YOUR INSTRUCTIONS
The expected output is each line in the data below that includes the string "regType".

:::::

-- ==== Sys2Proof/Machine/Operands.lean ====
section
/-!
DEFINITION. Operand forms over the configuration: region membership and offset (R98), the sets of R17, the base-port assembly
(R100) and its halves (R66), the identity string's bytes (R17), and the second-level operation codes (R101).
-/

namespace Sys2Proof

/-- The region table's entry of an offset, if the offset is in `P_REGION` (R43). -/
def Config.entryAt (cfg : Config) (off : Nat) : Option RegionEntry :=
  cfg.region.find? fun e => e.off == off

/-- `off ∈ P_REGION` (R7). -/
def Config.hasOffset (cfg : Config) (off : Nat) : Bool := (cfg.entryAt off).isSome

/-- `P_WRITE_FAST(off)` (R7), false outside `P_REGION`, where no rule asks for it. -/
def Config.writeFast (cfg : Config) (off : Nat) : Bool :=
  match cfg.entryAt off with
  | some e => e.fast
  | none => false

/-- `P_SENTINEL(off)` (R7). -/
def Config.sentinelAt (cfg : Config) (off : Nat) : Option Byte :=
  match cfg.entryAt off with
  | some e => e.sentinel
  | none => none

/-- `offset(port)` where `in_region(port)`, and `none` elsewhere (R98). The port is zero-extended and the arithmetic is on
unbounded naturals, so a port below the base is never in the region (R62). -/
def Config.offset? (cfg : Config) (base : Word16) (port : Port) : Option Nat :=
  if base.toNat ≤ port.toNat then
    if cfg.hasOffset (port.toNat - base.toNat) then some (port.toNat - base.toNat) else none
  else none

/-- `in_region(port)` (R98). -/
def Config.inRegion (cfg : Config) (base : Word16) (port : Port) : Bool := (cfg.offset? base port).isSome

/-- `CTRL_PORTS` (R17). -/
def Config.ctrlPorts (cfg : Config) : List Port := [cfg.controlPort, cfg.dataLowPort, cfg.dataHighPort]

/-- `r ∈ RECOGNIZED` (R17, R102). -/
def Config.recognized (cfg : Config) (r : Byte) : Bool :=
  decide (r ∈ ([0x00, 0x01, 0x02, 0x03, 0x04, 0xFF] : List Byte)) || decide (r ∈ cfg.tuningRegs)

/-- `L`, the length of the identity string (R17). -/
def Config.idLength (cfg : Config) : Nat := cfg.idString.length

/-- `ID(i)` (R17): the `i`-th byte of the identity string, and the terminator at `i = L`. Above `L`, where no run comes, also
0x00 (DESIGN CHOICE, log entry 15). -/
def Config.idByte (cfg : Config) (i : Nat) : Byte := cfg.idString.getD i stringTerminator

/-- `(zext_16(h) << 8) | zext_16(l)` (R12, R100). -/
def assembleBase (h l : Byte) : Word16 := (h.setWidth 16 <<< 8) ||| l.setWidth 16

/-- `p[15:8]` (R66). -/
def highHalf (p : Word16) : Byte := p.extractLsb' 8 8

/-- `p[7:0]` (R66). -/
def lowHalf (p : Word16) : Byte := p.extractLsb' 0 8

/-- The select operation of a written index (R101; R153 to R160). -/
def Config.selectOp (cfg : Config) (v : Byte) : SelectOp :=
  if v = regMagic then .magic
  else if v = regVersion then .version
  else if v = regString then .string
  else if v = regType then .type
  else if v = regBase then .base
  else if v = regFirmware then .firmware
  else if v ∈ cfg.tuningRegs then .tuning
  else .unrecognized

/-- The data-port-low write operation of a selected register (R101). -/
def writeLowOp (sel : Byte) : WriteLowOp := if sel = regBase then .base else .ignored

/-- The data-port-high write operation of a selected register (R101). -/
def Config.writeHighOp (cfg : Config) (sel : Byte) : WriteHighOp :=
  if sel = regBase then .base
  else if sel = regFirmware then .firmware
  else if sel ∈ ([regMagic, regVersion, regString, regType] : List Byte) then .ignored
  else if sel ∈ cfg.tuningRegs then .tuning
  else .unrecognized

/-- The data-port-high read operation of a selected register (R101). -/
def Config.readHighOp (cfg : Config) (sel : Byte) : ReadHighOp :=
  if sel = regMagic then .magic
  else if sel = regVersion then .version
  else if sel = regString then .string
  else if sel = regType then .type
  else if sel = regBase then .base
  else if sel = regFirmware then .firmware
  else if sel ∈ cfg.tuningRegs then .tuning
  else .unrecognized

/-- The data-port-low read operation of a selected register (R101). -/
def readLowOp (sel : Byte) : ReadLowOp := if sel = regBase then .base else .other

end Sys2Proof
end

:::::

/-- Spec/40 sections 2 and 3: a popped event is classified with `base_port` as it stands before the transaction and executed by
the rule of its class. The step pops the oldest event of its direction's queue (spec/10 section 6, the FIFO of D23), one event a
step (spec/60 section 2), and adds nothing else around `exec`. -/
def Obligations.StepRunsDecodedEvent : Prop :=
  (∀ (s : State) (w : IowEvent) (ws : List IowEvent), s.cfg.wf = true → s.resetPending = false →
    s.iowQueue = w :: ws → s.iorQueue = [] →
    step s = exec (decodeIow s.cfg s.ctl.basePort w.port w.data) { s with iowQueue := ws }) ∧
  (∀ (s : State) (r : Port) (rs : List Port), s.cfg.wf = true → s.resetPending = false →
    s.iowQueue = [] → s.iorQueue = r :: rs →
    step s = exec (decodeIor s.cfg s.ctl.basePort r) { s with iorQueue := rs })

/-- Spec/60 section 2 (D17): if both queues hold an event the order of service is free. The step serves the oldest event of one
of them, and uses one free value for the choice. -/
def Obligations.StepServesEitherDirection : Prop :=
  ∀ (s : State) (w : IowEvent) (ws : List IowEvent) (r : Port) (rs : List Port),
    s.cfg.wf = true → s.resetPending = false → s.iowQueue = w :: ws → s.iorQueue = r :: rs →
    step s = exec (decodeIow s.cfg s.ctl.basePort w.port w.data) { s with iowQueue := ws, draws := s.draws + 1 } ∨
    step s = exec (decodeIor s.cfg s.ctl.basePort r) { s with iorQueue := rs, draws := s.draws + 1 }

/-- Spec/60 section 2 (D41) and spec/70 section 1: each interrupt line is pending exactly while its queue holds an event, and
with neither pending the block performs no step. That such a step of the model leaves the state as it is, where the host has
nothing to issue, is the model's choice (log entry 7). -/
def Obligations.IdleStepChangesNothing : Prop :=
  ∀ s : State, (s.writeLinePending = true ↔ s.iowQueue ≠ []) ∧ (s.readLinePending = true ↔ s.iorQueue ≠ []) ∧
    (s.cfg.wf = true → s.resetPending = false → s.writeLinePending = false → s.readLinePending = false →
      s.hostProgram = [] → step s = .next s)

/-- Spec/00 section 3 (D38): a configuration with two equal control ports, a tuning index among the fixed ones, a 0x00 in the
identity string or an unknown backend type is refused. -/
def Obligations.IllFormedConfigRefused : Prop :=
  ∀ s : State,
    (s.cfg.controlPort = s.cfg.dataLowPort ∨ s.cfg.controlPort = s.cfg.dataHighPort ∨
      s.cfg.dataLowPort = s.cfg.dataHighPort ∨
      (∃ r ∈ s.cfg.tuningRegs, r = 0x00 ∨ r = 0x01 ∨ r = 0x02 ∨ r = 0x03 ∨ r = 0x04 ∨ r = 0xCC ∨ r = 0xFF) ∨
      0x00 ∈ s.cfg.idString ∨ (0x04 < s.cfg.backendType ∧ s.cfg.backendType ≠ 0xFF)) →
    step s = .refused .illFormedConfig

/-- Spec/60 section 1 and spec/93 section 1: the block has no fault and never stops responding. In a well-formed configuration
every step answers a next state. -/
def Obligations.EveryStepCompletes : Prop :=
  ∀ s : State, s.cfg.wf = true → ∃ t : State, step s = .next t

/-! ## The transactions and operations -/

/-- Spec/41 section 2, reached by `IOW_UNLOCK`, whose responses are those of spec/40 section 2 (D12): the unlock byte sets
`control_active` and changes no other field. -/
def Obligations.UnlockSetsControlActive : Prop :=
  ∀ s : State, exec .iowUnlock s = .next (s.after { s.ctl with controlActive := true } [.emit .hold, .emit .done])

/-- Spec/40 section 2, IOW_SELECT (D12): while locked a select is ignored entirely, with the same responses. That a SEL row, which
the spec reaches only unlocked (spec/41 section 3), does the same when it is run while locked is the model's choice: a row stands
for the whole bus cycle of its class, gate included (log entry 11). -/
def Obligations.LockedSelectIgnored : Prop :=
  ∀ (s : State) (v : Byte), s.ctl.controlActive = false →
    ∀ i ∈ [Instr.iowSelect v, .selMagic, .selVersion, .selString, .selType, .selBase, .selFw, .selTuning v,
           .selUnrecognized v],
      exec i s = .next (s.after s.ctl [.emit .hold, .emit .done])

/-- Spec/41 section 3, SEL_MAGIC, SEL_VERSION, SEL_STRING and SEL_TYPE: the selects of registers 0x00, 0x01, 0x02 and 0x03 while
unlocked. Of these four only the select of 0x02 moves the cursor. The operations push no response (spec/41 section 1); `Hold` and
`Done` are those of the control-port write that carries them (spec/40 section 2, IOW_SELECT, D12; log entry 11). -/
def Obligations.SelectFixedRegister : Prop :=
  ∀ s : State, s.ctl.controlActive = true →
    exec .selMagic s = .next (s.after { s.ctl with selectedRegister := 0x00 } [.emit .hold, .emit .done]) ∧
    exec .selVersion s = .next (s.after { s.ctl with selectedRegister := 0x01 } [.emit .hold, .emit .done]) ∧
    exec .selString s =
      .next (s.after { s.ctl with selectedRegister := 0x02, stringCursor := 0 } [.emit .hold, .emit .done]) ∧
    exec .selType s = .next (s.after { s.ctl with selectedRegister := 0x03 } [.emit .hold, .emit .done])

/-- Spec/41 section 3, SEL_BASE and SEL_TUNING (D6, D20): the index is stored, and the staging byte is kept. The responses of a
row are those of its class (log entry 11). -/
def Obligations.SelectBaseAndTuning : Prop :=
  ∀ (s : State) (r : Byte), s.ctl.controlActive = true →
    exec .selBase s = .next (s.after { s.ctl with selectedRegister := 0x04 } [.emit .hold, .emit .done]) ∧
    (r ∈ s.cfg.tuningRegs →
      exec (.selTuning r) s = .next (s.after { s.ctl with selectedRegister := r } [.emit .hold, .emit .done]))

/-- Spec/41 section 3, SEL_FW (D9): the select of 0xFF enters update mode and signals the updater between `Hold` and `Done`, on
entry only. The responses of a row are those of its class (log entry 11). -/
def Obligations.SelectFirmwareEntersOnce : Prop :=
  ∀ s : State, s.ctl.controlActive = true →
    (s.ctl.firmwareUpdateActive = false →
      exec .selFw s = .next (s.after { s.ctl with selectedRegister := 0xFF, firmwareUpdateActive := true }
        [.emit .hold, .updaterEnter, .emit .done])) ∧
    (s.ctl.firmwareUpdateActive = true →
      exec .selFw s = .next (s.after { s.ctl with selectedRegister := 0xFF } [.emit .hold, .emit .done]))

:::::

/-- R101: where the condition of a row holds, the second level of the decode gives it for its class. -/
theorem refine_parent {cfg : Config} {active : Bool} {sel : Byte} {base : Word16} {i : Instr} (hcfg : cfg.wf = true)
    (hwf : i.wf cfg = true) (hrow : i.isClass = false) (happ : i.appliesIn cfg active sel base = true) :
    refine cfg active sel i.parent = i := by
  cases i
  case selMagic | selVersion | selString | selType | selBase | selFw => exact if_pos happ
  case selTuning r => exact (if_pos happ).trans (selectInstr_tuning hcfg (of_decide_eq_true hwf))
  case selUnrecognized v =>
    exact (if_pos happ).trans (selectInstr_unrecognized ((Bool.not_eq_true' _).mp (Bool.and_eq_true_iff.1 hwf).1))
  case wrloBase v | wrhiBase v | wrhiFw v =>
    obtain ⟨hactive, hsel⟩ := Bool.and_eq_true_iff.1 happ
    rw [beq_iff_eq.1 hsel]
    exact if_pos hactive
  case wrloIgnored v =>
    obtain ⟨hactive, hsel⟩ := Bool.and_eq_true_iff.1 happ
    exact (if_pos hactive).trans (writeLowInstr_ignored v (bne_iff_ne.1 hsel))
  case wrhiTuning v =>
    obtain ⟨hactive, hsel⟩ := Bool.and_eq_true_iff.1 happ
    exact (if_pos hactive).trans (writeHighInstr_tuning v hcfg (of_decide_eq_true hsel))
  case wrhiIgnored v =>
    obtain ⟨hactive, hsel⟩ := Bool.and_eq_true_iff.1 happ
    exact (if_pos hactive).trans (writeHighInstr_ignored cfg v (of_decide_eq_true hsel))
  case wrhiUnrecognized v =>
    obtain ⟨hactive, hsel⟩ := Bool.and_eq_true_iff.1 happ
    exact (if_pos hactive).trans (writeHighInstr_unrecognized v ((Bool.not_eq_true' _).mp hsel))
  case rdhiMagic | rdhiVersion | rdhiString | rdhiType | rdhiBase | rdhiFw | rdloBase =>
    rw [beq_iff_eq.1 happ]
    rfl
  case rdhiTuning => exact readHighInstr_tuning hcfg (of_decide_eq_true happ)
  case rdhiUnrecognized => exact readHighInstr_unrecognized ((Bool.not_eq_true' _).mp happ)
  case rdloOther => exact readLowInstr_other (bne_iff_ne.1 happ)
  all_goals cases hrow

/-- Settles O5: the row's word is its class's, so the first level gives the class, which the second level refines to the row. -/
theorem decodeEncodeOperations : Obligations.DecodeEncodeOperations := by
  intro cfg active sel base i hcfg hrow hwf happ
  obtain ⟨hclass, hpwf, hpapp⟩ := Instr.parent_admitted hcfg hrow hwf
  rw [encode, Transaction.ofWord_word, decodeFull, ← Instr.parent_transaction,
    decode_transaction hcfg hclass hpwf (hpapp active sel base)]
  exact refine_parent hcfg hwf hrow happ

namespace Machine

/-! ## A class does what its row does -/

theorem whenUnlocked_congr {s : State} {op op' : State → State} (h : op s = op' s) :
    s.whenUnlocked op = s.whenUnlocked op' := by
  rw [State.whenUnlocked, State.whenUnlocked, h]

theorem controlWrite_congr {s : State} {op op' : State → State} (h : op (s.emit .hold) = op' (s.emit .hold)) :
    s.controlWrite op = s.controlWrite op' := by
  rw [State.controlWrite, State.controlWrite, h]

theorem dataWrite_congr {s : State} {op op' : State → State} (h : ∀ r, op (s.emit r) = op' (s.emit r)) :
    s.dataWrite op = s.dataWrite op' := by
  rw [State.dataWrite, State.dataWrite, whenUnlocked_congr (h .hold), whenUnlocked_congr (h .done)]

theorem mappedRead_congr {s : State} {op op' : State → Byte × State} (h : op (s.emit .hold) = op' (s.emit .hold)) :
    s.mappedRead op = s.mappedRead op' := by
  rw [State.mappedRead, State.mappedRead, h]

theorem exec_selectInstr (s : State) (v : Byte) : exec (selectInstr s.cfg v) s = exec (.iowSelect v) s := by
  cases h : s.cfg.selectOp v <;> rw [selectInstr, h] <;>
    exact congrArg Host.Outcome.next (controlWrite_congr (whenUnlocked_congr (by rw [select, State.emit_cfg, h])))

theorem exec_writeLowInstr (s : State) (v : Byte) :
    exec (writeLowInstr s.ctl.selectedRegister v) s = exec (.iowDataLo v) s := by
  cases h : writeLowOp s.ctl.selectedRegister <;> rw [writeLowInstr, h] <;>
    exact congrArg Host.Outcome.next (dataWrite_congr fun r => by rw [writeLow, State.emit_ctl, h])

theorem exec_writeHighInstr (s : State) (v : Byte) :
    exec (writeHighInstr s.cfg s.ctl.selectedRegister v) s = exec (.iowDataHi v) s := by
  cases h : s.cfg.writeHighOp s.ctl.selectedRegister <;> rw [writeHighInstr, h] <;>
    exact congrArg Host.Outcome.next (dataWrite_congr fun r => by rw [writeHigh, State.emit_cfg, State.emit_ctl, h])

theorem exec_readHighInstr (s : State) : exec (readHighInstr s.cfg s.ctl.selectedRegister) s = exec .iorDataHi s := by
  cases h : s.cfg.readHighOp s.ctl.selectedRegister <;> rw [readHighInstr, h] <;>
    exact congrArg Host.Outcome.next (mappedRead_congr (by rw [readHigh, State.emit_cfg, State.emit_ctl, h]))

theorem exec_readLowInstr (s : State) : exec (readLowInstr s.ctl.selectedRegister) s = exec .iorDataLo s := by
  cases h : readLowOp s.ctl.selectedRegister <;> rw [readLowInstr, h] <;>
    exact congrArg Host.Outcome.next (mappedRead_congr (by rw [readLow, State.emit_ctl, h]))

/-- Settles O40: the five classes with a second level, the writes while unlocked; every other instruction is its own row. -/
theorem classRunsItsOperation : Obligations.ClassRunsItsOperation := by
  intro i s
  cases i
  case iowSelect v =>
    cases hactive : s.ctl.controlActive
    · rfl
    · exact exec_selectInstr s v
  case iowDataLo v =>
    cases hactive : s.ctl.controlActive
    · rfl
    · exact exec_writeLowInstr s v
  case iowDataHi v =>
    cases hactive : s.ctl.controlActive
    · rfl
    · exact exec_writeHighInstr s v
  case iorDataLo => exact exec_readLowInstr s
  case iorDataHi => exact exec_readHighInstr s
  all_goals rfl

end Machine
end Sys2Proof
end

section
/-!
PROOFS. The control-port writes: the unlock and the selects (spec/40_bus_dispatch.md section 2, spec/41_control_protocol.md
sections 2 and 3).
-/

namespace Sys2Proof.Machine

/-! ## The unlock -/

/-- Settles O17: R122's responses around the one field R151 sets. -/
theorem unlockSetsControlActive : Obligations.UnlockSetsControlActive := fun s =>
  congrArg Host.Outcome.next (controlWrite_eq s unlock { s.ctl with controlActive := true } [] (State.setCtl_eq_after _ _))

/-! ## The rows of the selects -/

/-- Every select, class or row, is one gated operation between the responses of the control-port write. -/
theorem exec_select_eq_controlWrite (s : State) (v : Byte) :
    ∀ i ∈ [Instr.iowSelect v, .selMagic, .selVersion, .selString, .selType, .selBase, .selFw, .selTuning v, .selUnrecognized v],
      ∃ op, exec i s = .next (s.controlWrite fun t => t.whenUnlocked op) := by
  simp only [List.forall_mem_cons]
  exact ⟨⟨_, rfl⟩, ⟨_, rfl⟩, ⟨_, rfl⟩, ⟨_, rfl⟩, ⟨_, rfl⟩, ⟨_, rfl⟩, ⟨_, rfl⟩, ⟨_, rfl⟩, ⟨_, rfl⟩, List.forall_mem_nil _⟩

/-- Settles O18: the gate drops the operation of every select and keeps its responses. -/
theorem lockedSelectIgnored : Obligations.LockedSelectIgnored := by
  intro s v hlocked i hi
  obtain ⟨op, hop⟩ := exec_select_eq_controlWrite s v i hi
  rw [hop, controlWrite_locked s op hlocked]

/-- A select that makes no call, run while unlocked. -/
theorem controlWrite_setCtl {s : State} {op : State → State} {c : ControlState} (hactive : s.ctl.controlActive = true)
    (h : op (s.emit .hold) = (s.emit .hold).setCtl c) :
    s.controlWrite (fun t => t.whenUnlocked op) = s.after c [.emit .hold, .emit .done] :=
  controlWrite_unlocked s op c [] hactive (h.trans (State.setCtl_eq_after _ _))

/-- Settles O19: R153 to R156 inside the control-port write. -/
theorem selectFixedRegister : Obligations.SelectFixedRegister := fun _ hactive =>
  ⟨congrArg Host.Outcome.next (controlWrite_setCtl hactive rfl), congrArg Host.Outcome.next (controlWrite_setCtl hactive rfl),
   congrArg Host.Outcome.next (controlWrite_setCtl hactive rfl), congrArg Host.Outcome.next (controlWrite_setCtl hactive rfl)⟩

:::::

WRITTEN SOLUTION
  else if v = regType then .type
  else if sel ∈ ([regMagic, regVersion, regString, regType] : List Byte) then .ignored
  else if sel = regType then .type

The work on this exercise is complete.